- GOAL OF THE EXERCISE
Your task is to reproduce exactly the lines that run from the beginning of the data through the line where "(let s := withG [(6, 2 ^ 63), (7, 2" appears.

[SUPPLIED INFORMATION]

/-! ### Single steps, with results worked out from the rules -/

/-- The value of a scalar register after an instruction. -/
noncomputable def regAfter (i : Instr) (s : State) (n : Nat) : Word := (after i s).readG (BitVec.ofNat 6 n)

/-- A floating register set. -/
def withF (l : List (Nat × Nat)) : State :=
  ctl mapped fun c => { c with f := l.foldl (fun g p => upd g p.1 (BitVec.ofNat 64 p.2)) c.f }

noncomputable def fAfter (i : Instr) (s : State) (n : Nat) : Word := (after i s).readF (BitVec.ofNat 6 n)

/-- The table of R82. -/
theorem test_division_R82 :
    (let s := withG [(6, 2 ^ 64 - 7), (7, 2)]
     regAfter (.div 5 6 7) s 5 = -3 ∧ regAfter (.rem 5 6 7) s 5 = -1 ∧ regAfter (.divu 5 6 7) s 5 = 0x7FFFFFFFFFFFFFFC ∧ regAfter (.remu 5 6 7) s 5 = 1) ∧
    (let s := withG [(6, 7), (7, 2 ^ 64 - 2)]
     regAfter (.div 5 6 7) s 5 = -3 ∧ regAfter (.rem 5 6 7) s 5 = 1 ∧ regAfter (.divu 5 6 7) s 5 = 0 ∧ regAfter (.remu 5 6 7) s 5 = 7) ∧
    (let s := withG [(6, 2 ^ 63), (7, 2 ^ 64 - 1)]
     regAfter (.div 5 6 7) s 5 = 0x8000000000000000 ∧ regAfter (.rem 5 6 7) s 5 = 0 ∧ regAfter (.divu 5 6 7) s 5 = 0 ∧
       regAfter (.remu 5 6 7) s 5 = 0x8000000000000000) ∧
    (let s := withG [(6, 9)]
     regAfter (.div 5 6 7) s 5 = -1 ∧ regAfter (.rem 5 6 7) s 5 = 9 ∧ regAfter (.divu 5 6 7) s 5 = -1 ∧ regAfter (.remu 5 6 7) s 5 = 9) := by decide

/-- A wrap, the high half of a product, a shift by more than the width, and a write that register 0 discards (R79 to R89). -/
theorem test_integer_steps :
    (let s := withG [(6, 2 ^ 64 - 1), (7, 65)]
     regAfter (.add 5 6 6) s 5 = -2 ∧ regAfter (.mulh 5 6 6) s 5 = 0 ∧ regAfter (.mulhu 5 6 6) s 5 = -2 ∧ regAfter (.shl 5 6 7) s 5 = -2 ∧
       regAfter (.sra 6 6 7) s 6 = -1 ∧ regAfter (.bfx 5 7 0 6) s 5 = 65 ∧ regAfter (.bfxS 5 7 0 6) s 5 = -63 ∧ regAfter (.popc 5 6) s 5 = 64 ∧
       regAfter (.cmp 5 6 7 2) s 5 = 1 ∧ regAfter (.cmp 5 6 7 4) s 5 = 0) ∧
    (let t := after (.add 5 6 6) mapped; t.ctx.pc = 0x10042) := by decide

/-- FP32: 1 + 2^-24 rounds to even and is inexact; the largest overflows; a division by zero sets DZ (R111 to R115). -/
theorem test_float_steps :
    (let s := withF [(1, 0x3F800000), (2, 0x33800000), (3, 0x7F7FFFFF), (4, 0), (5, 0x7F800001)]
     fAfter (.fadd 6 1 2 0) s 6 = 0x3F800000 ∧ fAfter (.fadd 6 1 2 2) s 6 = 0x3F800001 ∧ fAfter (.fadd 6 3 3 0) s 6 = 0x7F800000 ∧
       fAfter (.fadd 6 3 3 1) s 6 = 0x7F7FFFFF ∧ fAfter (.fdiv 6 1 4 0) s 6 = 0x7F800000 ∧ fAfter (.fsqrt 6 1 0) s 6 = 0x3F800000 ∧
       fAfter (.fma 6 3 3 1 0) s 6 = 0x7F800000 ∧ fAfter (.fmax 6 1 5) s 6 = 0x3F800000 ∧ regAfter (.fclass 5 5 0) s 5 = 0x100 ∧
       (after (.fdiv 6 1 4 0) s).ctx.frm = 0x800 ∧ (after (.fadd 6 1 2 0) s).ctx.frm = 0x100) := by decide

/-- A byte view: a saturating sum; a mask keeps what is inactive (R134, R136). -/
theorem test_vector_steps :
    (let s := ctl mapped fun c => { c with v := (upd (upd c.v 2 0x7F01) 3 0x0102), k := upd c.k 1 1 }
     (after (.vadd ⟨1, 2, 3, false, false, 0, 0⟩ 1) s).readV 1 = 0x7F03 ∧ (after (.vadd ⟨1, 2, 3, false, false, 0, 0⟩ 0) s).readV 1 = 0x8003 ∧
       (after (.vadd ⟨2, 2, 3, false, false, 1, 0⟩ 0) s).readV 2 = 0x7F03 ∧ (after (.vadd ⟨2, 2, 3, false, true, 1, 0⟩ 0) s).readV 2 = 0x0003) := by decide

/-- A store, and a load of what was stored; sign extension; an atomic's old value (R159, R169, R174). -/
theorem test_memory_steps :
    (let s := withG [(5, 0x8899AABBCCDDEEFF), (6, 0x20000), (7, 2)]
     let t : State := { after (.st 5 6 3 0) s with tlb := [] }
     t.mem.byte 0x20000 = 0xFF ∧ t.mem.byte 0x20007 = 0x88 ∧ t.mem.byte 0x20008 = 0 ∧ regAfter (.ld 8 6 2 true 0) t 8 = 0xFFFFFFFFCCDDEEFF ∧
       regAfter (.ld 8 6 2 false 0) t 8 = 0xCCDDEEFF ∧ regAfter (.ld 8 6 0 true 1) t 8 = -18 ∧
       regAfter (.amoAdd 8 6 7 3 false) t 8 = 0x8899AABBCCDDEEFF ∧ (after (.amoAdd 8 6 7 3 false) t).mem.byte 0x20000 = 1) := by decide

/-- A trap saves the pc, the cause and the privilege, and goes to TVEC (R341, R342); `rte` returns (R348). -/
theorem test_trap_steps :
    (let s : State := { mapped with regs := { mapped.regs with tvec := 0x10002 } }
     let t := after (.sysc 7) (ctl s fun c => { c with status := 0 })
     t.ctx.pc = 0x10002 ∧ t.ctx.epc = 0x10042 ∧ t.ctx.cause.bits 0 8 = 12 ∧ t.ctx.status.bit 0 = true ∧ t.ctx.finfo = 7 ∧
       (after .rte t).ctx.pc = 0x10042 ∧ (after .rte t).ctx.status.bit 0 = false) := by decide

/-- The one head of a line goes on at the next line: a branch is taken, `loop` counts down, and `jal` links (R94 to R97). -/
theorem test_control_steps :
    (let s := withG [(6, 5), (7, 6)]
     (after (.br 6 7 2 0) s).ctx.pc = 0x10002 ∧ (after (.br 7 6 2 0) s).ctx.pc = 0x10042 ∧ (after (.loop 6 0) s).ctx.pc = 0x10002 ∧
       regAfter (.loop 6 0) s 6 = 4 ∧ regAfter (.jal 31 0) s 31 = 0x10042) := by decide

/-- Semaphores saturate (R254); a released barrier of one context lets it go on (R202). -/
theorem test_semaphore_steps :
    (let s := mapped.putSem 3 65535
     (after (.sinc 3 1) s).sem 3 = 65535 ∧ (after (.sinc 3 1) s).regs.semstat = 0x103 ∧ regAfter (.sget 5 3) s 5 = 65535) ∧
    ((after (.barrierRelease 1) atBar).ctx.block = none ∧ regAfter (.barrierRelease 1) atBarv 5 = 7) := by decide

/-! ### Witnesses of the clauses not met above -/

/-- An identification of a set `cut` beside `cur` is no instruction (R276, R43). -/
theorem test_esread_refused : decode 0xF305 0x180E0000 = .error .reservedField ∧ (Instr.esread 5 6 3 true .none).wf = false := by decide
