-- ==== Sys2Proof/Syntax.lean ====
section
/-!
DEFINITION. The commands of the block: one constructor per row of spec/opcode_table.json, in its order, with the
row's operands.
-/
namespace Sys2Proof
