-- ==== Sys2Proof/Machine/StCore.lean ====
section
/-!
DEFINITION. The state of one core: matrix array, Peat store, lagg queue, vector engine, Heron engines, RAS
(spec/03_matrix_array.md, 04_vector_engine.md, 05_core_memory_gather.md, 15_bringup_reset_yield.md).
-/
namespace Sys2Proof.Machine

/-- Counters of one register page, by register offset; 64 bits wide, wrapping. An unlisted counter is 0. -/
abbrev Ctrs := Tab W64

/-- A command: its queue and its record number counted from the queue's enable. -/
structure CmdRef where
  q : Nat
  n : Nat
  deriving DecidableEq, Repr

/-- R83: the states of an accumulator bank. -/
inductive BankSt where
  | free | opened | draining
  deriving DecidableEq, Repr

/-- An accumulator bank (R69, R76, R84): state, class, owning queue and 128 × 128 elements, row-major. An element is
a 40-bit container (R47): ACC35 with POISON, or the 32-bit integer of R75 in its low half with POISON. An element
beyond the list is +0. -/
structure Bank where
  st : BankSt := .free
  int : Bool := false
  owner : Nat := 0
  tile : List W40 := []
  deriving DecidableEq, Repr

/-- R104, R105: the states of a Peat entry. -/
inductive PeatSt where
  | empty | held | tied | lost
  deriving DecidableEq, Repr

/-- One Peat entry: state, owner, tie tag, remaining-use count and tile. -/
structure Peat where
  st : PeatSt := .empty
  owner : Nat := 0
  tag : Nat := 0
  count : Nat := 0
  tile : List W40 := []
  deriving DecidableEq, Repr

/-- One lagg slot (R95, R141, R143): element codes row-major with 128 (MX: padded N) elements per row, the scale
bytes of an MX format four per row, and which codes lie in a poisoned 64-bit word. -/
structure LaggSlot where
  taken : Bool := false
  ready : Bool := false
  seq : W32 := 0
  m : Nat := 0
  n : Nat := 0
  fmt : Nat := 0
  elem : Bool := false
  queue : Nat := 0
  codes : List W40 := []
  scales : List Byte := []
  pois : List Bool := []
  spois : List Bool := []
  deriving DecidableEq, Repr

/-- A tile operation that has issued and not completed (R80), with what its completion reports (R237) and, on a
transpose port, its walk over the hold sides (R98 to R103): the port (0 none, 1 TRANS_A, 2 TRANS_B), K, the group size and
length, the side of its first K-block, and whether that loaded before clock 0. -/
structure TileOp where
  ref : CmdRef
  bank : Nat
  g : Nat
  waited : Nat
  ovf : Nat
  poison : Bool
  port : Nat := 0
  k : Nat := 0
  gsize : Nat := 1
  gclk : Nat := 1
  first : Nat := 0
  fill : Bool := false
  deriving DecidableEq, Repr

/-- A drain at the head of the MXA stream that has begun to close and waits for its lagg slot or its scale
(R95, R272); `since` is the tick number at its dispatch. -/
structure DrainWait where
  ref : CmdRef
  since : Nat
  deriving DecidableEq, Repr

/-- A scaling drain between its two passes (R271): its values after stage 3, its largest finite magnitude and its amax
as FP32, which elements overflowed in pass 1, what its pass 1 reports, and whether the hub has answered. -/
structure ScalingDrain where
  ref : CmdRef
  vals : List W40
  t : Val
  amax : W32
  overs : List Bool := []
  cold : Bool
  wispSel : Bool
  poison : Bool
  answered : Bool := false
  deriving DecidableEq, Repr

/-- A selected Wisp tile whose error is being computed (R277, R279). -/
structure WispTask where
  tid : Nat
  row0 : Nat
  col0 : Nat
  part : Nat
  rs : List W16
  qs : List Val
  deriving DecidableEq, Repr

/-- The matrix array of a core with everything in its stream. `side0` and `side1` are the two sides of the hold registers,
cell (i, j) at 128 i + j, `port` the port of the last operation that was not zero-size, `lastSide` the side of the last
K-block (R98, R103). `scaleCache` holds the SCALE_EXP values read, the latest first, by partition × 65,536 + entry
(R266). -/
structure Mxa where
  bankA : Bank := {}
  bankB : Bank := {}
  side0 : List W16 := []
  side1 : List W16 := []
  lastSide : Nat := 1
  port : Nat := 0
  waiting : List CmdRef := []
  issued : List TileOp := []
  drainWait : Option DrainWait := none
  scaling : Option ScalingDrain := none
  lastQ : Nat := 63
  lagg : Tab LaggSlot := []
  laggHead : Nat := 0
  laggNext : Nat := 0
  laggSeq : W32 := 0
  peat : Tab Peat := []
  coldBuf : List W16 := []
  offer : W32 := 0
  wisp : Option WispTask := none
  scaleCache : List (Nat × Int) := []
  deriving DecidableEq, Repr

/-- R146: the states of the vector engine. -/
inductive VeSt where
  | idle | running | waitLagg | stopped
  deriving DecidableEq, Repr

/-- The vector engine (R114 to R116, R146). An unlisted V or S register is zero and an unlisted mask register all
ones, as at the start of a program (R115); `pois` holds once the program has consumed poison (R184, R236). -/
structure Ve where
  v : Tab (BitVec 8192) := []
  mask : Tab (BitVec 256) := []
  s : Tab W64 := []
  vl : Nat := 256
  stat : BitVec 5 := 0
  pois : Bool := false
  pc : BitVec 23 := 0
  st : VeSt := .idle
  queue : Nat := 0
  cmd : Option CmdRef := none
  slotTaken : Bool := false
  ovf : Nat := 0
  nanIn : Nat := 0
  issued : Nat := 0
  last : BitVec 5 := 0
  waiting : List CmdRef := []
  lastQ : Nat := 63
  deriving DecidableEq, Repr

/-- A Heron request by its core, engine and number. -/
structure ReqId where
  p : Nat
  eng : Nat
  id : Nat
  deriving DecidableEq, Repr

/-- One piece of a Heron request, inside one line: far-side address, core-store offset and length in bytes; `wait` holds
while a message or a prefetch in flight is to bring or acknowledge it. -/
structure HSeg where
  far : Nat
  near : Nat
  len : Nat
  wait : Bool
  deriving DecidableEq, Repr

/-- An outstanding demand request (R162, R163): its first far-side byte (physical, or at the target `dev`), its length,
the stream-order number of its first run or element, and the pieces that have not been delivered or acknowledged. -/
structure HReq where
  id : Nat
  wr : Bool
  dev : Option Nat
  far : Nat
  total : Nat
  num : Nat
  segs : List HSeg
  deriving DecidableEq, Repr

/-- A place in a command's stream: segment (ragged), run or element, bytes of it that are behind, and its stream-order
number (R158 to R160, R165). -/
structure HCur where
  seg : Nat := 0
  pos : Nat := 0
  ofs : Nat := 0
  num : Nat := 0
  deriving DecidableEq, Repr

/-- The command running on a Heron engine (R155, R165, R167): the places of its demand and prefetch streams, its
outstanding demand requests, and what its completion reports; `ahead` lists the lines that its prefetch stream has passed
with the place of their last byte (R169), `guestErr` and `discard` hold once it has logged such an access. -/
structure HRun where
  ref : CmdRef
  cur : HCur := {}
  allIssued : Bool := false
  fault : Option (Nat × Nat) := none
  out : List HReq := []
  pfCur : HCur := {}
  pfEnd : Bool := false
  ahead : List (Nat × Nat × Nat) := []
  bytes : Nat := 0
  reqs : Nat := 0
  poison : Bool := false
  poisLines : Nat := 0
  segDropped : Nat := 0
  pfGen : Nat := 0
  pfDone : Nat := 0
  pfDropped : Nat := 0
  pfPresent : Nat := 0
  guestErr : Bool := false
  discard : Bool := false
  deriving DecidableEq, Repr

/-- One Heron engine: its stream, its running command, the DVA of the walk it waits for, and its STATE (R185). -/
structure HEng where
  waiting : List CmdRef := []
  run : Option HRun := none
  st : Nat := 0
  queue : Nat := 0
  walk : Option Nat := none
  lastQ : Nat := 63
  nextId : Nat := 0
  deriving DecidableEq, Repr

/-- A leaf held in a TLB (R154, R546). -/
structure Leaf where
  ctx : Nat
  va : Nat
  size : Nat
  pa : Nat
  r : Bool
  w : Bool
  deriving DecidableEq, Repr

/-- A line in the staging buffer (R168): its address, whether a demand has used it, and the queue that prefetched
it. -/
structure StageLine where
  addr : Nat
  used : Bool
  queue : Nat
  deriving DecidableEq, Repr

/-- A prefetched line in flight (R169, R172): its address, the engine and request that hold a slot for it, its command,
whether it comes from another die, the demand requests that have merged with it, and the PREFETCH commands that named the
line while it was in flight. -/
structure PfLine where
  addr : Nat
  eng : Nat
  req : Nat
  ref : CmdRef
  remote : Bool
  waiters : List ReqId := []
  watch : List CmdRef := []
  deriving DecidableEq, Repr

/-- The memory side of a core: both Heron engines, TLB, staging buffer, prefetches in flight. -/
structure Heron where
  h0 : HEng := {}
  h1 : HEng := {}
  tlb : List Leaf := []
  stage : List StageLine := []
  flight : List PfLine := []
  deriving DecidableEq, Repr

/-- What CORE.RAS_STAT and fencing need (R475, R482, R489). `parity` lists the uptimes in ns of the recorded PARITY
halts inside the 24 h window, `uncorr` the uptime and the word of each uncorrectable error found; the `inj` fields are errors injected and not yet met (R525). -/
structure Ras where
  fenceCause : Nat := 0
  resets : Nat := 0
  lastParityTick : W32 := 0
  parity : List Nat := []
  uncorr : List (Nat × Nat) := []
  inReset : Bool := false
  injCs : Bool := false
  injDrain : Bool := false
  injVe : Bool := false
  injMxa : Bool := false
  deriving DecidableEq, Repr

/-- One core. -/
structure Core where
  mxa : Mxa := {}
  ve : Ve := {}
  heron : Heron := {}
  ras : Ras := {}
  ctr : Ctrs := []
  deriving DecidableEq, Repr

end Sys2Proof.Machine
end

[/SUPPLIED INFORMATION]

- ANSWER SPACE
/-! ### Single steps, with results worked out from the rules -/

/-- The value of a scalar register after an instruction. -/
noncomputable def regAfter (i : Instr) (s : State) (n : Nat) : Word := (after i s).readG (BitVec.ofNat 6 n)

/-- A floating register set. -/
def withF (l : List (Nat × Nat)) : State :=
  ctl mapped fun c => { c with f := l.foldl (fun g p => upd g p.1 (BitVec.ofNat 64 p.2)) c.f }

noncomputable def fAfter (i : Instr) (s : State) (n : Nat) : Word := (after i s).readF (BitVec.ofNat 6 n)

/-- The table of R82. -/
theorem test_division_R82 :
    (let s := withG [(6, 2 ^ 64 - 7), (7, 2)]
     regAfter (.div 5 6 7) s 5 = -3 ∧ regAfter (.rem 5 6 7) s 5 = -1 ∧ regAfter (.divu 5 6 7) s 5 = 0x7FFFFFFFFFFFFFFC ∧ regAfter (.remu 5 6 7) s 5 = 1) ∧
    (let s := withG [(6, 7), (7, 2 ^ 64 - 2)]
     regAfter (.div 5 6 7) s 5 = -3 ∧ regAfter (.rem 5 6 7) s 5 = 1 ∧ regAfter (.divu 5 6 7) s 5 = 0 ∧ regAfter (.remu 5 6 7) s 5 = 7) ∧
    (let s := withG [(6, 2 ^ 63), (7, 2 ^ 64 - 1)]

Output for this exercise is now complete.